*Directions for this task*.
Transcribe exactly the lines that fall between the one holding "some 0, pwr.fanBefore" and the one holding "s.dev.pwr.fanBefore = some 33) ∧", inclusive, from the entries below.

Saved data entries:

/-- The hypotheses of PowerStatesAndHouse are met. -/
theorem witness_PowerStatesAndHouse :
    (let s := ws [(rPwrStat, 1)]; s.dev.powerState ≤ 1) ∧
    (let s := ws [(rPwrStat, 2)]; s.dev.powerState = 2 ∧
        (WakeSource.perst = WakeSource.perst ∨ s.dev.wakeOn .perst = false)) ∧
    (let s := ws [(rPwrStat, 2)]; s.dev.powerState = 2 ∧
        (WakeSource.alarm = WakeSource.perst ∨ s.dev.wakeOn .alarm = false)) ∧
    (let s := wd [(rPwrStat, 2), (rPortStat 0, 2), (rPortStat 1, 2)] fun d => { d with pwr.resetDue := none, cue.act := 7 };
        s.dev.powerState = 2 ∧ s.dev.wakeOn .clkreq = true) ∧
    (let s := wd [(rPwrStat, 2), (rPortStat 0, 2), (rPortStat 1, 2)] fun d => { d with pwr.resetDue := none, cue.act := 7 };
        s.dev.powerState = 2 ∧ s.dev.wakeOn .pfail = true) ∧
    (let s := wd [(rPwrStat, 3), (rDozeCfg, 0xF_0000)] fun d => { d with pwr.resetDue := none };
        s.dev.powerState = 3 ∧ s.dev.wakeOn .gpio = true ∧ s.dev.pwr.resetDue = none) ∧
    (let s := wd [(rPwrStat, 3), (rDozeCfg, 0xF_0000)] fun d => { d with pwr.resetDue := none };
        s.dev.powerState = 3 ∧ s.dev.wakeOn .perst = true ∧ s.dev.pwr.resetDue = none) ∧
    (let s := wd [(rPwrStat, 1)] fun d => { d with pwr.resetDue := none, hq.curtained := true };
        s.dev.curtainHolds = true) ∧
    (let s := wd [(rPwrStat, 1)] fun d => { d with pwr.resetDue := none, hq.curtained := false };
        s.dev.curtainHolds = false) ∧
    (let s := wd [(rPwrStat, 1)] fun d => { d with pwr.resetDue := none, hq.curtained := true, pwr.toP3 := true };
        s.dev.pwr.toP3 = true ∧ s.dev.curtainHolds = true ∧ s.dev.resetting = false) ∧
    (let s := ws [(rAlarm, 0)]; (s.dev.rd rAlarm).toNat ≠ 1) ∧
    (let s := ws [(rAlarm, 2)]; (s.dev.rd rAlarm).toNat ≠ 1) ∧
    (let s := ws [(rAlarm, 1), (rPwrStat, 0)]; s.dev.rd rAlarm = 1 ∧ s.dev.powerState ≤ 1) ∧
    (let s := wd [(rAlarm, 1), (rPwrStat, 3), (rDozeCfg, 0x8_0000)] fun d => { d with pwr.resetDue := none };
        s.dev.rd rAlarm = 1 ∧ s.dev.powerState = 3 ∧ s.dev.flag rDozeCfg 19 = true ∧ s.dev.pwr.resetDue = none) ∧
    (let s := State.reset; s.dev.hotNow 25 [] 0 = 0) ∧
    (let s := ws [(rThermCfg, 0x7D69)]; (s.dev.fld rThermCfg 0 8 : Int) ≤ 105 ∧ s.dev.pwr.hot.getLsbD 0 = false) ∧
    (let s := State.reset; s.dev.pwr.coolSince = none) ∧
    (let s := wd [(rPwrStat, 0x200)] fun d => { d with cue.act := 781, pwr.coolSince := some 0 };
        s.dev.pwr.coolSince = some 0 ∧ s.dev.beats < 0 + 800000) ∧
    (let s := wd [(rPwrStat, 0x200)] fun d => { d with cue.act := 1000, pwr.coolSince := some 0, pwr.fanBefore := some 33 };
        s.dev.pwr.coolSince = some 0 ∧ 0 + 800000 ≤ s.dev.beats ∧ s.dev.flag rPwrStat 9 = true ∧
        s.dev.pwr.fanBefore = some 33) ∧
    (let s := State.reset; s.dev.pcie.ready = false) ∧
    (let s := wd [] fun d => { d with pcie.ready := true }; s.dev.pcie.ready = true) ∧
    (let s := State.reset; s.dev.ringReady 0 = false) ∧
    (let s := wd [(rCueStatus, 1), (rRingSize 0, 0x40_0040), (rRingCfg 0, 1), (rSqTail 0, 1)] fun d => { d with pwr.resetDue := none, pcie.busMaster := true, sampled := d.regs };
        s.dev.ringReady 0 = true ∧ s.dev.fabric = true ∧ s.dev.stopped = false ∧ s.dev.pcie.busMaster = true) ∧
    (let s := State.reset; s.dev.dmaBusy 0 = false) ∧
    (let s := wd [(rDmaStat 0, 1)] fun d => { d with dma := vmod d.dma (0 : Chan) fun x => { x with left := 8, asked := 64, src := 0x8000_0000_0000 } };
        s.dev.dmaBusy 0 = true ∧ s.dev.dma[(0 : Chan)].linking = false ∧ 0 < s.dev.dma[(0 : Chan)].asked ∧
        inHost s.dev.dma[(0 : Chan)].src = true ∧ s.dev.dma[(0 : Chan)].inFlight = 0 ∧
        s.dev.dma[(0 : Chan)].failing = none) ∧
    (let s := State.reset; s.dev.cfg.policy = none) ∧
    (let s := wd [] fun d => { d with cfg.policy := some [0, 0, 0, 0, 15, 1] }; s.dev.policyField 4 1 = some 15) ∧
    (let s := wd [] fun d => { d with cfg.policy := some [0, 0, 0, 0, 16, 1] }; s.dev.policyField 4 1 = some 16) ∧
    (let s := State.reset; s.dev.flag rCalCtl 2 = false ∨ s.dev.rehearsal = false) := by
  refine ⟨?_, ?_, ?_, ?_, ?_, ?_, ?_, ?_, ?_, ?_, ?_, ?_, ?_, ?_, ?_, ?_, ?_, ?_, ?_, ?_, ?_, ?_, ?_, ?_, ?_, ?_, ?_,
    ?_, ?_⟩ <;> decide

*Output for this exercise*.
    (let s := wd [(rPwrStat, 0x200)] fun d => { d with cue.act := 1000, pwr.coolSince := some 0, pwr.fanBefore := some 33 };
        s.dev.pwr.coolSince = some 0 ∧ 0 + 800000 ≤ s.dev.beats ∧ s.dev.flag rPwrStat 9 = true ∧
        s.dev.pwr.fanBefore = some 33) ∧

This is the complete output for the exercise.